ABOUT THIS TASK: Return, in their exact form, the lines that lie between the start of the data below and the line containing "def windowStart (m", with both ends included.

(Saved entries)
-- ==== Sys2Proof/Machine/Timebase.lean ====
section
/-! DEFINITION. The X32 edge in the always-on domain: the count, trim and temperature (R94 to R108), the countdown (R124, R125)
and the matching of alarms and TT_START (R114 to R119, R122). -/

namespace Sys2Proof.Machine

/-! ## Trim (R103 to R107) -/

/-- The evaluation at the first edge of a window: a due temperature sample, TC, and T (R103, R106, R107). What is held over VBAT is the R107
value of the last sample, also where tc_en was 0 when it was taken and TC was 0 (DESIGN CHOICE, log entry 93). -/
def windowStart (m : List Host.Cell) (first : Bool) (r : Rtc) : Rtc :=
  let held : Int := match r.conv with | some t => tcOf m t | none => signed 12 r.tcHeld.toNat
  let ctl := match r.conv with | some t => setFld r.ctl 20 12 t.toNat | none => r.ctl
  let tc : Int := if bitOf r.ctl 2 then held else 0
  let T := sat12 (signed 12 r.trim.toNat + tc)
  { r with
    ctl := ctl, conv := none, tcHeld := BitVec.ofNat 12 (code 12 held), tc := BitVec.ofNat 12 (code 12 tc), sat := T.2
    trimT := T.1, trimAcc := 0, winEdge := 1, winCount := if first then 0 else r.winCount + 1 }

/-- An edge of the window: whether a trim correction falls on it (R103). -/
def trimEdge (m : List Host.Cell) (first : Bool) (r : Rtc) : Bool × Rtc :=
  let r := if first || decide (windowEdges ≤ r.winEdge) then windowStart m first r else { r with winEdge := r.winEdge + 1 }
  let a := r.trimAcc + r.trimT.natAbs
  let due := decide (r.trimT ≠ 0) && decide (windowEdges ≤ a)
  (due, { r with trimAcc := if due then a - windowEdges else a })

/-- The edge of its window at which a temperature conversion starts: 4 096 kticks before the next window. -/
def convEdge : Nat := windowEdges + 1 - 4096

/-- A sample is due for the coming boundary (Table 5.1). -/
def sampleDue (onVbat : Bool) (r : Rtc) : Bool :=
  !onVbat || (bitOf r.ctl 2 && bitOf r.ctl 3 && (r.winCount + 1) % 4 == 0)

/-- The conversion for the coming boundary starts at this edge (R106). -/
def convStart (onVbat : Bool) (temp : BitVec 12) (r : Rtc) : Rtc :=
  if r.winEdge = convEdge ∧ sampleDue onVbat r then { r with conv := some temp } else r

/-! ## The count (R94 to R102) -/

/-- What an X32 edge did to the count. -/
structure Tick where
  /-- The edge performed the advance of R94, with a step of so many kticks. -/
  adv : Bool
  step : Nat
  /-- It applied a shift or a written time. -/
  moved : Bool
  /-- A second tick (R95). -/
  second : Bool
  /-- The prescaler and the count before, and the count after. -/
  presc : Nat
  cOld : Nat
  cNew : Nat
  /-- The count after, as it stands before SEC is taken modulo 2^32: where SEC wraps it says which way the count moved (R96). -/
  cTo : Int
deriving DecidableEq, Repr

/-- No edge of the count. -/
def Tick.none (s : State) : Tick :=
  { adv := false, step := 0, moved := false, second := false, presc := s.rtc.presc.toNat, cOld := countNow s, cNew := countNow s,
    cTo := countNow s }

/-- The starting edge of R90: the count starts, a written time takes effect, trim window 0 begins. -/
def startEdge (s : State) : Tick × State :=
  let r := (trimEdge s.mem true s.rtc).2
  let sec := r.timePend.getD r.sec
  let n : Rtc := { r with
    started := true, sec := sec, presc := 0, halted := bitOf r.ctl 0, timePend := none
    ctl := if r.timePend.isSome then r.ctl &&& 0xFFFFFFFD else r.ctl }
  ({ Tick.none s with moved := r.timePend.isSome, cNew := countOfTime sec 0, cTo := countOfTime sec 0 }, { s with rtc := n })

/-- The RTC_CTL a step of the count leaves: a written time clears time_invalid (R100), a withdrawn shift sets rej (R102). -/
def ctlAfter (timed reject : Bool) (w : Word) : Word :=
  let v := if timed then w &&& 0xFFFFFFFD else w
  if reject then setFld v 8 3 4 else v

/-- An edge of the running count (R94), of its halt (R99) and of its release (R101). -/
def countEdge (s : State) : Tick × State :=
  let x := trimEdge s.mem false s.rtc
  let r := convStart s.pwr.onVbat s.pins.dieTemp x.2
  let halt := bitOf r.ctl 0
  let adv := !halt && !r.halted
  let release := !halt && r.halted
  let step : Nat := if x.1 then (if 0 < r.trimT then 2 else 0) else 1
  let shift : Int := match r.shiftPend with | some v => signed 16 v.toNat | none => 0
  let n : Int := (r.presc.toNat : Int) + step + shift
  let base := r.timePend.getD r.sec
  let sec : Word := if adv then base + BitVec.ofInt 32 (n / 32768) else base
  let presc : BitVec 15 := if adv then BitVec.ofInt 15 (n % 32768) else if halt then 0 else r.presc
  let reject := halt && r.shiftPend.isSome
  let second := adv && decide (0 < n / 32768)
  let m : Rtc := { r with
    sec := sec, presc := presc, halted := halt, timePend := none
    shiftPend := if release then r.shiftPend else none
    shiftShown := release && r.shiftShown
    ctl := ctlAfter r.timePend.isSome reject r.ctl }
  ({ adv := adv, step := step, moved := (adv && r.shiftPend.isSome) || r.timePend.isSome, second := second,
     presc := r.presc.toNat, cOld := countNow s, cNew := countOfTime sec presc
     cTo := if adv then base.toNat * 32768 + n else countOfTime sec presc },
   raiseIf reject 15 (raiseIf second 11 { s with rtc := m }))

/-- The count at a ktick edge: it takes no part before X32 is declared running (R90). -/
def rtcEdge (s : State) : Tick × State :=
  if !s.sys.x32Run then (Tick.none s, s) else if s.rtc.started then countEdge s else startEdge s

/-! ## The countdown (R124, R125) -/

/-- The P of a tsel code, in kticks; 60 s counts one-second ticks. -/
def cdTick (k : Tick) (tsel : BitVec 2) : Bool :=
  k.adv && decide (k.presc / tickLen tsel < (k.presc + k.step) / tickLen tsel)

/-- An edge of the countdown: whether it ticked, whether it reached zero, and the registers after it. The tsel of the last edge decides
whether the sub-count restarts: one changed and changed back between two edges does not restart it (R124; DESIGN CHOICE, log entry 56). -/
def cdEdge (k : Tick) (a : Alm) : Bool × Bool × Alm :=
  let want : BitVec 2 := BitVec.ofNat 2 (fld a.cdctl 1 2)
  match a.loadPend with
  | some v => (false, false, { a with count := v, loadPend := none, sub60 := 0, tsel := want })
  | none =>
    let sub := if want = a.tsel then a.sub60 else 0
    let t := cdTick k want
    let whole := t && (want != 3 || sub + 1 == 60)
    let live := whole && bitOf a.cdctl 0 && a.count != 0
    let zero := live && a.count == 1
    let reload := zero && bitOf a.cdctl 3 && fld a.cdctl 8 24 != 0
    (whole, zero,
     { a with
       tsel := want
       sub60 := if want = 3 ∧ t then (sub + 1) % 60 else sub
       count := if reload then BitVec.ofNat 24 (fld a.cdctl 8 24) else if live then a.count - 1 else a.count })

/-! ## Alarms and TT_START (R114 to R119, R122) -/

/-- A firing: late, its lateness in kticks, and skipped. -/
structure Firing where
  late : Bool
  lateness : Nat
  skip : Bool
deriving DecidableEq, Repr

/-- The edge passes or reaches a target: C_old < A <= C_new (R115). Where SEC wraps forward a target at or before the new count is
reached after the count's own wrap, on time (R96, R118); a count that a backward move takes below 0 passes nothing (R123, log entry 84). -/
def passedAt (k : Tick) (a : Nat) : Option Nat :=
  if (k.cOld : Int) < a ∧ (a : Int) ≤ k.cTo then some (k.cTo - a).toNat
  else if (k.cOld : Int) < (a : Int) + 2 ^ 47 ∧ (a : Int) + 2 ^ 47 ≤ k.cTo then some (k.cTo - a - 2 ^ 47).toNat
  else none

/-- Whether a target fires at an edge (R115 to R117). A forward written time while RTC_CTL.halt is 1 fires a passed target LATE at that
edge: row 1 of Table 6.3 over its row 3 (DESIGN CHOICE, log entry 74). -/
def matchTarget (k : Tick) (a : Nat) (en chk skip : Bool) : Option Firing :=
  if !en then none
  else if chk && decide (a ≤ k.cOld) then some { late := true, lateness := min (k.cTo - a).toNat 0xFFFFFF, skip := skip }
  else
    match passedAt k a with
    | some d =>
      let late := k.moved && decide (0 < d)
      some { late := late, lateness := if late then min d 0xFFFFFF else 0, skip := late && skip }
    | none => none

/-- The firing of alarm x at an edge. -/
def almFires (k : Tick) (s : State) (x : Bool) : Option Firing :=
  matchTarget k (alarmTarget s x) (alBit s x 0) (alChk s x) (alBit s x 3)

/-- The firing of TT_START at an edge. -/
def ttFires (k : Tick) (s : State) : Option Firing :=
  matchTarget k (ttTarget s) (bitOf s.tt.ctl 3) s.tt.startChk (bitOf s.tt.ctl 2)

/-- The repeat period of an ax_rep code in seconds (Table 6.1). -/
def repeatSecs (rep : Nat) : Nat := match rep with | 0 => 0 | 1 => 60 | 2 => 3600 | _ => 86400

/-- The seconds of a repeating alarm after a firing (R118 step 5): at least one period on (R119), until its target lies ahead
of the count, which may have wrapped at the edge, or an addition wraps. -/
def advanceSec (sec : Word) (target : Nat) (cTo : Int) (p : Nat) : Word :=
  let c := if 2 ^ 47 ≤ cTo then cTo - 2 ^ 47 else cTo
  let n := (c - target).toNat / (p * 32768) + 1
  word (sec.toNat + min n ((0xFFFFFFFF - sec.toNat) / p + 1) * p)

/-- The fields of alarm x after a firing (R118). -/
def almDone (x : Bool) (f : Firing) (miss : Bool) (target : Nat) (cTo : Int) (a : Alm) : Alm :=
  let b := if x then 16 else 0
  let rep := fld a.alctl (b + 1) 2
  let w := setFld (setFld (setFld a.alctl (b + 13) 1 f.late.toNat) (b + 14) 1 f.skip.toNat) (b + 15) 1 miss.toNat
  { a with
    alctl := if rep = 0 then setFld w b 1 0 else w
    alm0 := if !x && rep != 0 then advanceSec a.alm0 target cTo (repeatSecs rep) else a.alm0
    alm1 := if x && rep != 0 then advanceSec a.alm1 target cTo (repeatSecs rep) else a.alm1 }

end Sys2Proof.Machine
end

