/-- The kticks of the committed shift (R97). -/
def shiftOf (s : State) : Int := match s.rtc.shiftPend with | some v => signed 16 v.toNat | none => 0

/-- The coming edge advances the count by one ktick and by nothing else. -/
abbrev plainEdge (s : State) : Prop :=
  counts s ∧ s.rtc.timePend = none ∧ s.rtc.shiftPend = none ∧ correctionFalls s = false

/-- The repeat code and the seconds of an alarm (Table 6.1). -/
def alarmRep (s : State) (x : Bool) : Nat := fld s.alm.alctl (if x then 17 else 1) 2

/-- The seconds of an alarm's target. -/
def alarmSec (s : State) (x : Bool) : Word := if x then s.alm.alm1 else s.alm.alm0

/-- What an occurrence of the clocks or of an input leaves as it was: the pins, the always-on domain, the registers the host
wrote to every unit, the sealed copies, the calibration, the array's pages, the host port and the queue. -/
def besideInputs (s t : State) : Prop :=
  t.pins = s.pins ∧ t.pwr = s.pwr ∧ t.rtc = s.rtc ∧ t.alm = s.alm ∧ t.hif = s.hif ∧ t.evt.mask = s.evt.mask ∧
  t.evin.incfg = s.evin.incfg ∧ t.clk.src = s.clk.src ∧ t.clk.plans = s.clk.plans ∧ t.clk.limits = s.clk.limits ∧
  t.afe.ctl = s.afe.ctl ∧ t.tt.ctl = s.tt.ctl ∧ t.ros.sealed = s.ros.sealed ∧ t.out.cfg = s.out.cfg ∧ t.out.gen = s.out.gen ∧
  t.out.staged = s.out.staged ∧ t.ldg.ctl = s.ldg.ctl ∧ t.cal.map = s.cal.map ∧
  t.nv.pages = s.nv.pages ∧ t.sys.phase = s.sys.phase ∧ t.sys.cause = s.sys.cause ∧ t.pending = s.pending

/-- Run i of the frame. -/
def runOf (s : State) (i : BitVec 7) : CarRun := match s.tt.frame with | some f => runAt f i.toNat | none => CarRun.fresh

/-- Carriage i of s, c with frame version d, is the next to start; u is the machine at its start qtick and f its frame there. -/
abbrev startsAt (i : BitVec 7) (s u : State) (f : Frame) (c : Carriage) (d : List Byte) : Prop :=
  u = toStart i.toNat s ∧ u.tt.frame = some f ∧ c = carAt f.img.cars i.toNat ∧ d = versionOr u f c.ch ∧
    mayStart i.toNat c.op s = true

/-- The row of an operation (Table 10.2). -/
def startRows (i : BitVec 7) (op : Nat) : List Instr :=
  if op = oExcite then [.excite i] else if op = oExcOff then [.excOff i] else if op = oConvert then [.convert i]
  else if op = oAux then [.aux i] else if op = oCorrect then [.correct i] else if op = oCouple then [.couple i]
  else if op = oEmit then [.emit i] else if op = oAoutSet then [.aoutSet i] else if op = oLedgerAdd then [.ledgerAdd i]
  else if op = oMark then [.mark i] else []

/-- Memory words stand one behind another at an address. -/
def wordsAt (a : Nat) (ws : List Word) (m : List Host.Cell) : Prop := ∀ k < ws.length, memWord m (a + 4 * k) = ws.getD k 0

/-- A record for the result ring was produced (R209, R210, R213 to R216): its sequence number is spent; a SETTLING record is counted and
dropped unless kept; else it stands in the latest values where it goes there, and in the ring where the head was, unless the ring is
full, which counts the loss. -/
def recorded (ch : BitVec 5) (stamp : Stamp) (value : Word) (flags : BitVec 16) (latest : Bool) (s t : State) : Prop :=
  ∀ (fl : BitVec 16) (ws : List Word), fl = (flags &&& ~~~fCoarse) ||| flagIf stamp.coarse fCoarse →
    ws = [stamp.frac, stamp.sec, value, put 0 5 ch.toNat ||| put 5 11 (fl.toNat / 32) ||| put 16 16 s.res.seq.toNat] →
    t.res.seq = s.res.seq + 1 ∧ t.res.tail = s.res.tail ∧ t.res.cfg = s.res.cfg ∧
    (fl &&& fSettling ≠ 0 ∧ bitOf s.res.cfg 0 = false →
      t.res.settleDrop = min 255 (s.res.settleDrop + 1) ∧ t.res.head = s.res.head ∧ t.mem = s.mem) ∧
    (fl &&& fSettling = 0 ∨ bitOf s.res.cfg 0 = true →
      (latest = true → wordsAt (0x1400 + 16 * ch.toNat) ws t.mem) ∧
      ((s.res.head - s.res.tail).toNat < 256 →
        t.res.head = s.res.head + 1 ∧ t.res.ovf = s.res.ovf ∧ wordsAt (0x6000 + 16 * (s.res.head.toNat % 256)) ws t.mem ∧
        (fld s.res.cfg 8 8 ≠ 0 → (s.res.head - s.res.tail).toNat + 1 = fld s.res.cfg 8 8 → latched 42 t = true)) ∧
      (256 ≤ (s.res.head - s.res.tail).toNat →
        t.res.head = s.res.head ∧ t.res.ovf = min 255 (s.res.ovf + 1) ∧ latched 43 t = true) ∧
      ∀ x, ¬(latest = true ∧ 0x1400 + 16 * ch.toNat ≤ x ∧ x < 0x1410 + 16 * ch.toNat) →
        ¬(0x6000 + 16 * (s.res.head.toNat % 256) ≤ x ∧ x < 0x6010 + 16 * (s.res.head.toNat % 256)) →
        memByte t.mem x = memByte s.mem x)

/-- A record of an occurrence, with the flags of bits 15 to 7 of its fourth word, was written to the event log where its head was, or its
loss to a full log counted (R249 to R251). -/
def loggedAs (fl : Word) (source : Nat) (stamp : Stamp) (detail : Word) (s t : State) : Prop :=
  t.evin.seq = s.evin.seq + 1 ∧ t.evin.tail = s.evin.tail ∧
  ((s.evin.head - s.evin.tail).toNat < 64 → t.evin.head = s.evin.head + 1 ∧ t.evin.ovf = s.evin.ovf ∧
    wordsAt (0x7000 + 16 * (s.evin.head.toNat % 64))
      [stamp.frac, stamp.sec, detail, put 0 6 source ||| put 6 1 stamp.coarse.toNat ||| fl ||| put 16 16 s.evin.seq.toNat] t.mem ∧
    ∀ x, ¬(0x7000 + 16 * (s.evin.head.toNat % 64) ≤ x ∧ x < 0x7010 + 16 * (s.evin.head.toNat % 64)) →
      memByte t.mem x = memByte s.mem x) ∧
  (64 ≤ (s.evin.head - s.evin.tail).toNat → t.evin.head = s.evin.head ∧ t.evin.ovf = min 255 (s.evin.ovf + 1) ∧
    latched 43 t = true ∧ t.mem = s.mem)

/-- A record of an occurrence that starts no frame and has no flag. -/
def logged (source : Nat) (stamp : Stamp) (detail : Word) (s t : State) : Prop := loggedAs 0 source stamp detail s t

/-- Nothing registers at the coming edge but firings of the alarms and of the countdown: the inputs are off and SYNC stands, no frame or ledger
command is under way, TT_START is off, a second tick triggers nothing, and no record of the present qtick stands. -/
abbrev firingsAlone (s : State) : Prop :=
  fld s.evin.incfg 24 6 = 0 ∧ s.pins.sync = s.evin.syncLevel ∧ quietMoment s ∧ s.evin.handAt = none ∧
    s.evin.cmpAt = none ∧ s.evin.recs = none ∧ s.evin.fresh = 0 ∧ s.tt.frame = none ∧ s.tt.await = none ∧ bitOf s.tt.ctl 3 = false ∧
    secTriggers s = false ∧ s.cond.running = none ∧ s.cond.switchDone = []

/-- The stamp of the coming edge, where it advances the count by one ktick: its fine part is 0 (R118). -/
def nextStamp (s : State) : Stamp :=
  { sec := word ((countNow s + 1) / 32768), frac := word ((countNow s + 1) % 32768 * 131072), coarse := !fineClock s }

/-- An action bit of alarm x: 0 frame, 1 aout, 2 lap (Table 6.2). -/
def alAct (s : State) (x : Bool) (i : Nat) : Bool := alBit s x (4 + i)

/-- The actions alarm x asks for of which at least one is not performed (R120, Table 6.2): without the main domain, under the warning, or
where no trigger reaches the sequencer or the ledger takes no lap. That a trigger merely ignored, with TT_CTL.en 0, no active table, MEAS in
reset or the grace of SHIP running, counts as one not performed is the model's choice (log entry 29); which lap the ledger takes is as log
entry 19 reads R281. -/
def actionMissed (s : State) (x : Bool) : Bool :=
  (alAct s x 0 && !trigReaches s) || (alAct s x 1 && !(mainUp s && !s.pwr.warn)) || (alAct s x 2 && !(mainUp s && lapAllowed s))

/-- Memory is as before but for the latest values and the result ring (Table 4.1). -/
def besideResults (s t : State) : Prop :=
  ∀ x, ¬(0x1400 ≤ x ∧ x < 0x1600) → ¬(0x6000 ≤ x ∧ x < 0x7000) → memByte t.mem x = memByte s.mem x

end Sys2Proof.Machine
end

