/-- CAL_TDC, CAL_MOD and CAL_EVT at their start and CAL_HOLD_BEGIN (R307, R310, R311): refused arguments and clock failures end
the command; in mode S the hold begins at once, in mode B at a frame boundary; where HF is parked its acquisition starts. -/
def Obligations.CalibrationStarts : Prop :=
  (∀ (c : Cmd) (s : State) (n : Nat), startedAs c s →
    ∀ i ∈ [(5, Instr.calTdc n), (6, .calMod n), (7, .calEvt n)], c.op = i.1 →
      (calArgsBad c = true → Completes i.2 s (fun t => ended c rArgs 0 s t ∧ t.cal = s.cal ∧ besideConductor s t)) ∧
      (∀ r, clockFault s = some r → calArgsBad c = false → Completes i.2 s (fun t =>
        ended c r 0 s t ∧ t.cal = s.cal ∧ besideConductor s t)) ∧
      (clockFault s = none → calArgsBad c = false → (hfRunning s = true ∨ planValid (selRef s) (activePlan s) = true) →
        (modeS c = true → Completes i.2 s (fun t =>
          t.cond.running = some (c, .holding) ∧
          t.cal = { s.cal with
            holdMod := if c.op = 6 then BitVec.ofNat 5 (fld c.a0 4 5) else 0
            holdEv := if c.op = 7 then BitVec.ofNat 7 (fld c.a0 8 7) else 0 } ∧
          (hfRunning s = false → t.clk.state = .acq ∧ t.clk.ref = selRef s) ∧ t.mem = s.mem ∧ besideConductor s t)) ∧
        (modeS c = false → Completes i.2 s (fun t =>
          t.cond.running = some (c, .waitHold) ∧ t.cal = s.cal ∧
          (hfRunning s = false → t.clk.state = .acq ∧ t.clk.ref = selRef s) ∧ t.mem = s.mem ∧ besideConductor s t)))) ∧
  (∀ (c : Cmd) (s : State), s.cond.running = some (c, .waitHold) → s.tt.frame = none → condRuns s = true →
    s.clk.bypass = false → s.pwr.warn = false → (c.op = 5 ∨ c.op = 6 ∨ c.op = 7) → Completes .calHoldBegin s (fun t =>
      t.cond.running = some (c, .holding) ∧
      t.cal = { s.cal with
        holdMod := if c.op = 6 then BitVec.ofNat 5 (fld c.a0 4 5) else s.cal.holdMod
        holdEv := if c.op = 7 then BitVec.ofNat 7 (fld c.a0 8 7) else s.cal.holdEv } ∧ t.mem = s.mem ∧ besideConductor s t))

/-- CAL_RESULT_APPLY (R309 to R312): a result within its limit replaces the map, or the trims of what it measured, sets its calibrated
bit with source 52 and ends OK; one beyond it leaves them, with source 53, and ends PARTIAL; the detail word carries the
residual, and the hold ends. The margin of CAL_EVT is the model's reading (log entry 69). -/
def Obligations.CalibrationResults : Prop :=
  ∀ (c : Cmd) (s : State) (n : Nat), s.cond.running = some (c, .holding) → condRuns s = true → hfLocked s = true →
    s.clk.bypass = false → s.pwr.warn = false → (modeS c = true ∨ s.tt.frame = none) → ringRoom s → s.cond.switchDone = [] →
    Memory.wf s.mem = true →
    (∀ counts : List Nat, c.op = 5 → counts.length = 8 → counts.foldl (· + ·) 0 = 65536 →
      Completes (.calResultApply (.tdc counts) n) s (fun t =>
        t.cal = { s.cal with
          map := if (tapMap counts).2 ≤ 128 then (tapMap counts).1 else s.cal.map
          calibrated := if (tapMap counts).2 ≤ 128 then s.cal.calibrated ||| 1 else s.cal.calibrated
          quality := qualityOf s.cal.quality 0 8 (tapMap counts).2 0 (decide ((tapMap counts).2 ≤ 128))
          holdMod := 0, holdPair := 0, holdExc := false, holdEv := 0 } ∧
        latched (if (tapMap counts).2 ≤ 128 then 52 else 53) t = true ∧
        ended c (if (tapMap counts).2 ≤ 128 then rOk else rPartial)
          (put 0 24 (min (tapMap counts).2 0xFFFFFF) ||| put 31 1 (decide ((tapMap counts).2 ≤ 128)).toNat) s t ∧
        besideHolds s t)) ∧
    (∀ (offsets : List Int) (trims : List Byte), c.op = 6 → (List.range 45).any (modMeasured c.a0) = true →
      ∀ r, r = modResidual c.a0 offsets s.free → ∀ ok, ok = decide (r ≤ 500) →
      Completes (.calResultApply (.mod offsets trims) n) s (fun t =>
        (s.cal.modTrim.length = 45 → ∀ i ∈ List.range 45, t.cal.modTrim.getD i 0 =
          if ok && modMeasured c.a0 i then trims.getD i 0 else s.cal.modTrim.getD i 0) ∧
        t.cal.calibrated = (if ok then s.cal.calibrated ||| 2 else s.cal.calibrated) ∧ latched (if ok then 52 else 53) t = true ∧
        t.cal.quality = qualityOf s.cal.quality 8 12 r 1 ok ∧ t.cal.map = s.cal.map ∧
        t.cal.evtTrim = s.cal.evtTrim ∧ t.cal.holdMod = 0 ∧
        ended c (if ok then rOk else rPartial) (put 0 24 (min r 0xFFFFFF) ||| put 31 1 ok.toNat) s t ∧
        besideHolds { s with free := s.free + 1 } t)) ∧
    (∀ (ths : List (Nat × Nat)) (trims : List Byte), c.op = 7 → ∀ m, m = leastMargin c.a0 s.pins.vddio ths →
      ∀ ok, ok = decide (10 ≤ m) → Completes (.calResultApply (.evt ths trims) n) s (fun t =>
        (s.cal.evtTrim.length = 7 → ∀ i ∈ List.range 7, t.cal.evtTrim.getD i 0 =
          if ok && bitOf c.a0 (8 + i) then trims.getD i 0 &&& 0x0F else s.cal.evtTrim.getD i 0) ∧
        t.cal.calibrated = (if ok then s.cal.calibrated ||| 4 else s.cal.calibrated) ∧ latched (if ok then 52 else 53) t = true ∧
        t.cal.quality = qualityOf s.cal.quality 20 8 m 2 ok ∧ t.cal.map = s.cal.map ∧
        t.cal.modTrim = s.cal.modTrim ∧ t.cal.holdEv = 0 ∧
        ended c (if ok then rOk else rPartial) (put 0 24 (min m 0xFFFFFF) ||| put 31 1 ok.toNat) s t ∧ besideHolds s t))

RESULT:
-- ==== Sys2Proof/Machine/Timebase.lean ====
section
/-! DEFINITION. The X32 edge in the always-on domain: the count, trim and temperature (R94 to R108), the countdown (R124, R125)
and the matching of alarms and TT_START (R114 to R119, R122). -/

namespace Sys2Proof.Machine

/-! ## Trim (R103 to R107) -/

/-- The evaluation at the first edge of a window: a due temperature sample, TC, and T (R103, R106, R107). What is held over VBAT is the R107
value of the last sample, also where tc_en was 0 when it was taken and TC was 0 (DESIGN CHOICE, log entry 93). -/
def windowStart (m : List Host.Cell) (first : Bool) (r : Rtc) : Rtc :=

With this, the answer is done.